Alternative quick fix:

diff --git a/llvm/lib/Target/AMDGPU/MCTargetDesc/AMDGPUInstPrinter.cpp b/llvm/lib/Target/AMDGPU/MCTargetDesc/AMDGPUInstPrinter.cpp
index b07c0a67ecf5..bd938d829953 100644
--- a/llvm/lib/Target/AMDGPU/MCTargetDesc/AMDGPUInstPrinter.cpp
+++ b/llvm/lib/Target/AMDGPU/MCTargetDesc/AMDGPUInstPrinter.cpp
@@ -542,7 +542,7 @@ void AMDGPUInstPrinter::printImmediate64(uint64_t Imm,
            STI.getFeatureBits()[AMDGPU::FeatureInv2PiInlineImm])
     O << "0.15915494309189532";
   else {
-    assert(isUInt<32>(Imm) || Imm == 0x3fc45f306dc9c882);
+    assert(isUInt<32>(Imm) || isInt<32>(Imm));

This is a better quick fix

(I don't understand why Imm == 0x3fc45f306dc9c882 was allowed in the assertion, on targets that don't have FeatureInv2PiInlineImm.)

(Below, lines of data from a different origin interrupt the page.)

theorem witness_StepRunsFrontCommand : ({ pending := [.pcieFlr], chip := up } : State).pending = .pcieFlr :: [] := rfl

theorem witness_EmptyQueueIsOneClockCycle :
    let c (n : Nat) (st : Option Nat) : Chip := { upIn Md.RUN with count := n, fault := { storm := st } }
    (idle (c 0 none)).pending = [] ∧ State.reset.chip.running = false ∧ (c 0 none).running = true ∧ (c 0 none).fault.storm = none ∧
      (c 2499998 (some 0)).count + 1 < 0 + 2500000 ∧ 0 + 2500000 ≤ (c 2499999 (some 0)).count + 1 := by
  decide +kernel

theorem witness_EveryCommandCompletesFramed :
    exec .d3hotEntry (idle up) = .next (idle { up with dev := { up.dev with d3hot := true } }) ∧ movesCount .d3hotEntry = false ∧
      bringsUp .d3hotEntry = false ∧ programsFuses .d3hotEntry = false := by
  exact ⟨rfl, by decide, by decide, by decide⟩

/-- A device whose KEYSET and lowest KEYHASH bit have been programmed, a command waiting. -/
def keyed : State := { pending := [.d3hotEntry], chip := { up with boot := { burned := [2136, 2520] } } }

theorem witness_StepKeepsFuses :
    keyed.fusesLawful = true ∧ keyed.chip.fuse 2136 = true ∧
      step keyed = .next { pending := [], chip := { keyed.chip with dev := { up.dev with d3hot := true } } } := by
  refine ⟨by decide, by simp [keyed, Chip.fuse], rfl⟩

/-- A provisioning station at Update-DR, in a delivery without key bits, naming the lowest bit of KEYHASH. -/
def provisioning : State :=
  { pending := [.jtagTckEdge false true false false], chip := { up with jtag := { trstN := true, state := .updateDr, code := 5 } } }

theorem provisioning_burns (h : Blank) (g : Config.fuseRegBits [] = [2136]) :
    (provisioning.chip.tckEdge false true false false).boot.burned = [2136] := by
  have m : ¬ provisioning.chip.mode = Md.OFF := by decide +kernel
  have f : Chip.fuse { provisioning.chip with jtag := { provisioning.chip.jtag with trstN := true } } = fun _ => false := by
    funext b
    simp [Chip.fuse, h, provisioning, up, State.reset]
  simp only [Chip.tckEdge, m, if_false, Bool.not_true, Bool.false_eq_true, Chip.tckFall, Chip.tckUpdate, Chip.modJtag]
  simp only [provisioning] at f ⊢
  simp only [Nat.reduceEqDiff, or_self, if_false, if_true, g, Chip.provision, f]
  decide +kernel

theorem witness_KeyBitsProgrammedOnceByTestPort :
    (Blank → Config.fuseRegBits [] = [2136] →
      ∃ t, step provisioning = .next t ∧ t.chip.fuse 2136 ≠ provisioning.chip.fuse 2136) ∧
    keyed.chip.fuse 2520 = true ∧ (Blank → (booting Md.LOAD { phase := .signature } up).fuse 2520 = false) ∧
    (booting Md.LOAD { phase := .signature } up).boot.phase = .signature := by
  refine ⟨fun h g => ⟨_, rfl, ?_⟩, by simp [keyed, Chip.fuse], fun h => ?_, by decide +kernel⟩
  · show (Config.fuseBit 2136 || (provisioning.chip.tckEdge false true false false).boot.burned.contains 2136) ≠ _
    rw [provisioning_burns h g]
    simp [Chip.fuse, h, provisioning, up, State.reset]
  · simp only [Chip.fuse, h, Bool.false_or]
    decide +kernel

/-! ## Known answers of the published algorithms: the check values of CRC-32 and CRC-32C over the digits 1 to 9, and the hashes of
"abc" in FIPS 180-4 -/

theorem test_crc32_check :
    fcsOctets (crc32 ((List.range 9).map (fun i => BitVec.ofNat 8 (0x31 + i)))) = [0x26, 0x39, 0xF4, 0xCB] := by decide +kernel

theorem test_crc32c_check : crc32c ((List.range 9).map (fun i => BitVec.ofNat 8 (0x31 + i))) = 0xE3069283 := by decide +kernel

theorem test_sha256_abc :
    ofBeOctets (sha256 [0x61, 0x62, 0x63]) = 0xba7816bf8f01cfea414140de5dae2223b00361a396177a9cb410ff61f20015ad := by decide +kernel

theorem test_sha384_abc : ofBeOctets (sha384 [0x61, 0x62, 0x63]) =
    0xcb00753f45a35e8bb5a03d699ac65007272c32ab0eded1631a8b605a43ff5bed8086072ba1e7cc2358baeca134c825a7 := by decide +kernel

/-- With no command waiting, the state after reset stands: in HELD, COUNT does not move (R42). -/
theorem test_idle_at_reset : step State.reset = .next State.reset := rfl

end Sys2Proof.Tests
end

/-! ## A requester's write of a register whose block acts on it -/

section
namespace Sys2Proof.Machine
open Sys2Proof

/-- With no half held for the requester, a 36-bit write discards and counts nothing (R433). -/
theorem Chip.dropHeld_of_none {q : Requester} {c : Chip} (hheld : Cells.find? q.idx c.host.held = none) : c.dropHeld q = c := by
  simp [Chip.dropHeld, hheld]

/-- An access that is answered, with no half held, is the block's operation alone. -/
theorem Chip.access_of_answers {q : Requester} {c : Chip} (hans : c.answers q = true)
    (hheld : Cells.find? q.idx c.host.held = none) (r : RegName) (i j : Nat) (f : Chip → Chip) : c.access q r i j f = f c := by
  simp [Chip.access, hans, Chip.dropHeld_of_none hheld]

/-- A command whose effect is a write of one field leaves exactly that write: `put` keeps COUNT, the fuses and the test port. -/
theorem State.run_of_eq_put {s : State} {g : Chip → Chip} {f : Fld} {v i j : Nat} (h : g s.chip = s.chip.put f v i j) :
    s.run g = .next { s with chip := s.chip.put f v i j } := by
  rw [State.run_eq, h]
  rfl

end Sys2Proof.Machine
end

/-! ## The range and the unit of TIME.RATE (R46) -/

section
namespace Sys2Proof.Machine
open Sys2Proof

/-- RANGE is reported before NOTREADY (R39): the lock state makes no difference to a write out of range. -/
theorem St.pick_range_notready (b : Bool) : St.pick [St.RANGE, St.when b St.NOTREADY] = St.RANGE := by
  cases b <;> rfl

/-- A write of RATE out of range does nothing but record RANGE. -/
theorem Chip.writeRate_of_far {v : Nat} (far : v + rateSpan < rate0 ∨ rate0 + rateSpan < v) (c : Chip) :
    c.writeRate v = c.put F.time_STATUS_LASTERR St.RANGE := by
  have hst : St.pick [St.when (v + rateSpan < rate0 ∨ rate0 + rateSpan < v) St.RANGE,
      St.when (c.fld F.time_STATUS_STATE = 3) St.NOTREADY] = St.RANGE := by
    rw [decide_eq_true far]
    exact St.pick_range_notready _
  have hok : St.RANGE ≠ St.OK := by decide
  unfold Chip.writeRate
  rw [hst]
  simp only [Chip.timeErr, Chip.err, if_pos hok, if_neg hok]

/-- On counts that have not wrapped, the counts elapsed are those since ANCHOR_C. -/
theorem Anchor.elapsed_add (a : Anchor) (m : Nat) : a.elapsed (a.c + m) = m := by
  simp [Anchor.elapsed]

/-- 2^16 counts take RATE units of 2^-16 ns: no part of the product is truncated. -/
theorem Anchor.eval_whole (a : Anchor) (n : Nat) : a.eval (a.c + 65536 * n) = (a.t + (a.rate * n : Nat)).toNat := by
  have hdiv : 65536 * n * a.rate / 65536 = a.rate * n := by
    rw [Nat.mul_assoc, Nat.mul_div_cancel_left _ (by decide), Nat.mul_comm]
  rw [Anchor.eval, Anchor.elapsed_add, hdiv]

/-- Settles O26: the range check comes first of R39's order, so a write out of range is the record of RANGE alone; and on a
line of time 2^16 counts are a whole number of units of 2^-16 ns. -/
theorem rateWriteRange : Obligations.RateWriteRange := by
  refine ⟨fun q w s hans hheld far => ?_, fun a c r n => ?_⟩
  · have effect : s.chip.access q .time_RATE 0 0 (Chip.writeRate w.toNat) = s.chip.put F.time_STATUS_LASTERR St.RANGE := by
      rw [Chip.access_of_answers hans hheld, Chip.writeRate_of_far far]
    refine ⟨_, State.run_of_eq_put effect, rfl, ?_, ?_, ?_⟩
    · exact Chip.fld_put_same _ _ (by decide) _ _ _
    · exact Chip.rd_put_ne _ (by decide) _
    · exact Chip.put_time _ _ _ _ _
  · rw [Anchor.eval_whole { t := a, c := c, rate := r } n]
    exact Int.toNat_natCast _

Probably laziness for querying the feature

foad updated this revision to Diff 439742.Jun 24 2022, 7:12 AM

Switch to the better quick fix.

arsenm accepted this revision.Jun 24 2022, 7:38 AM
This revision is now accepted and ready to land.Jun 24 2022, 7:38 AM
rampitec accepted this revision.Jun 24 2022, 9:09 AM

LGTM, but I really think we just need to truncate the immediate at selection.

foad added a comment.Jun 27 2022, 1:35 AM

LGTM, but I really think we just need to truncate the immediate at selection.

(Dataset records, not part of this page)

-- ==== Sys2Proof/Machine/Ops.lean ====
section
/-! DEFINITION. The shared operations: named updates of the state, completing a command, taking a fault (rule R236), the
common checks (rule R231), and the return to the reset state (rules R49, R111, R238, R250). -/

namespace Sys2Proof.Machine

/-- The outcome of a command. -/
abbrev Result := Host.Outcome State Fault Refusal

/-! ## Reading -/

/-- `FREQ[b]`. -/
def State.freqAt (s : State) (b : Byte) : Count :=
  readFreq s.freq b

/-- `CODE[b]`. -/
def State.codeAt (s : State) (b : Byte) : Bits :=
  readCode s.code b

/-- `NODE[h]`. -/
def State.nodeAt (s : State) (h : Handle) : Node :=
  readNode s.node h

/-! ## Named updates -/

/-- `FREQ[b] <- v`. -/
def State.setFreq (s : State) (b : Byte) (v : Count) : State :=
  { s with freq := writeFreq s.freq b v }

/-- `CODE <- c; NSYM <- n`: they are written only together (rule R23). -/
def State.setTable (s : State) (c : Cells 8 Bits) (n : BitVec 9) : State :=
  { s with code := c, nsym := n }

/-- `NODE <- a; ROOT <- r; NNODE <- n`: they are written only together (rules R24, R25). -/
def State.setTree (s : State) (a : Cells 9 Node) (r : Handle) (n : BitVec 9) : State :=
  { s with node := a, root := r, nnode := n }

/-- `PACT <- b`. -/
def State.setPact (s : State) (b : Bool) : State :=
  { s with pact := b }

/-- `DACT <- b`. -/
def State.setDact (s : State) (b : Bool) : State :=
  { s with dact := b }

/-- `LACT <- b`. -/
def State.setLact (s : State) (b : Bool) : State :=
  { s with lact := b }

/-- `ACC <- bits; NACC <- |bits|` (rule R46). -/
def State.setAcc (s : State) (bits : Bits) : State :=
  { s with acc := bits, nacc := BitVec.ofNat 3 bits.length }

/-- `emit_out` of each byte in order, and `OUTCNT` once per byte (rules R37, R54). -/
def State.emitOut (s : State) (bytes : List Byte) : State :=
  { s with out := s.out ++ bytes, outcnt := s.outcnt + BitVec.ofNat 32 bytes.length }

/-- `DREM <- rem; DCNT <- cnt; DINCNT <- inc; PATH <- p`. -/
def State.setDecoder (s : State) (rem cnt inc : Count) (p : Bits) : State :=
  { s with drem := rem, dcnt := cnt, dincnt := inc, path := p }

/-- `emit_sym` of each symbol in order (rule R55). -/
def State.emitSym (s : State) (syms : List Byte) : State :=
  { s with symout := s.symout ++ syms }

/-- `LDSYM <- b; LDBUF <- bits`. -/
def State.setLoad (s : State) (b : Byte) (bits : Bits) : State :=
  { s with ldsym := b, ldbuf := bits }

/-- The host's next event is taken from the list (log 1). -/
def State.setPending (s : State) (es : List HostEvent) : State :=
  { s with pending := es }

/-- The host receives a response (rule R81). -/
def State.reply (s : State) (rc : ResultCode) (data : Count) : State :=
  { s with responses := s.responses ++ [{ rc := rc, data := data }] }

/-- Every piece of the block's state takes its reset value (rules R49, R111, R250). What the host has received and what
it will do are not the block's state (log 1, log 2). -/
def State.cleared (s : State) : State :=
  { State.reset with pending := s.pending, responses := s.responses }

/-- Fault entry (rule R236) of the command whose word has `head` in bits 47:32; nothing else changes. -/
def State.enterFault (s : State) (head : BitVec 16) (e : ResultCode) (info : Count) : State :=
  { s with fault := true, err := e, errcmd := head, errinfo := info }

/-! ## Completing and faulting -/

/-- `respond(d)`: the command completes with `OK` (rule R11). -/
def respond (d : Count) (s : State) : Result :=
  .next (s.reply .ok d)

/-- Taking a fault: fault entry and the response that reports it (rule R236). -/
def takeFault (head : BitVec 16) (e : ResultCode) (info : Count) (s : State) : Result :=
  .next ((s.enterFault head e info).reply e info)

/-- `raise E(info)` by the command `i` (rule R11). -/
def raise (i : Instr) (e : ResultCode) (info : Count) (s : State) : Result :=
  takeFault i.head e info s

/-- `raise E_SEQ(STATUS)` (rules R221, R226). -/
def raiseSeq (i : Instr) (s : State) : Result :=
  raise i .seq s.status s

/-- The answer to a command while `FAULT = 1`: `E_ABORTED` with data `ERR`, and no change (rule R231). -/
def abort (s : State) : Result :=
  .next (s.reply .aborted (zext32 s.err.byte))

/-- The common check of every command but `CLR` and `CSRR` (rule R231). -/
def unlessFaulted (s : State) (rule : Result) : Result :=
  if s.fault then abort s else rule

/-- The answer to an illegal word (rules R86, R231). -/
def illegalWord (w : CmdWord) (s : State) : Result :=
  unlessFaulted s (takeFault (headOfWord w) .illegal (dataOfWord w) s)

/-- The return from a fault, and the end of a call: everything takes its reset value (rules R111, R238, R250). -/
def returnToReset (s : State) : State :=
  s.cleared

/-! ## Taking the host's next event (log 1) -/

/-- The host's next event and the state without it; none where the host has issued nothing. -/
def takeEvent (s : State) : Option (HostEvent × State) :=
  match s.pending with
  | [] => none
  | e :: es => some (e, s.setPending es)

/-- The host issues a command word next. -/
def issueNext (s : State) (w : CmdWord) : State :=
  s.setPending (.command w :: s.pending)

end Sys2Proof.Machine
end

You mean as_i64imm should zero extend *instead* of sign extending?

This revision was landed with ongoing or failed builds.Jun 27 2022, 1:49 AM
This revision was automatically updated to reflect the committed changes.

LGTM, but I really think we just need to truncate the immediate at selection.

You mean as_i64imm should zero extend *instead* of sign extending?

In this context, yes. Because we essentially ignore high bits anyway.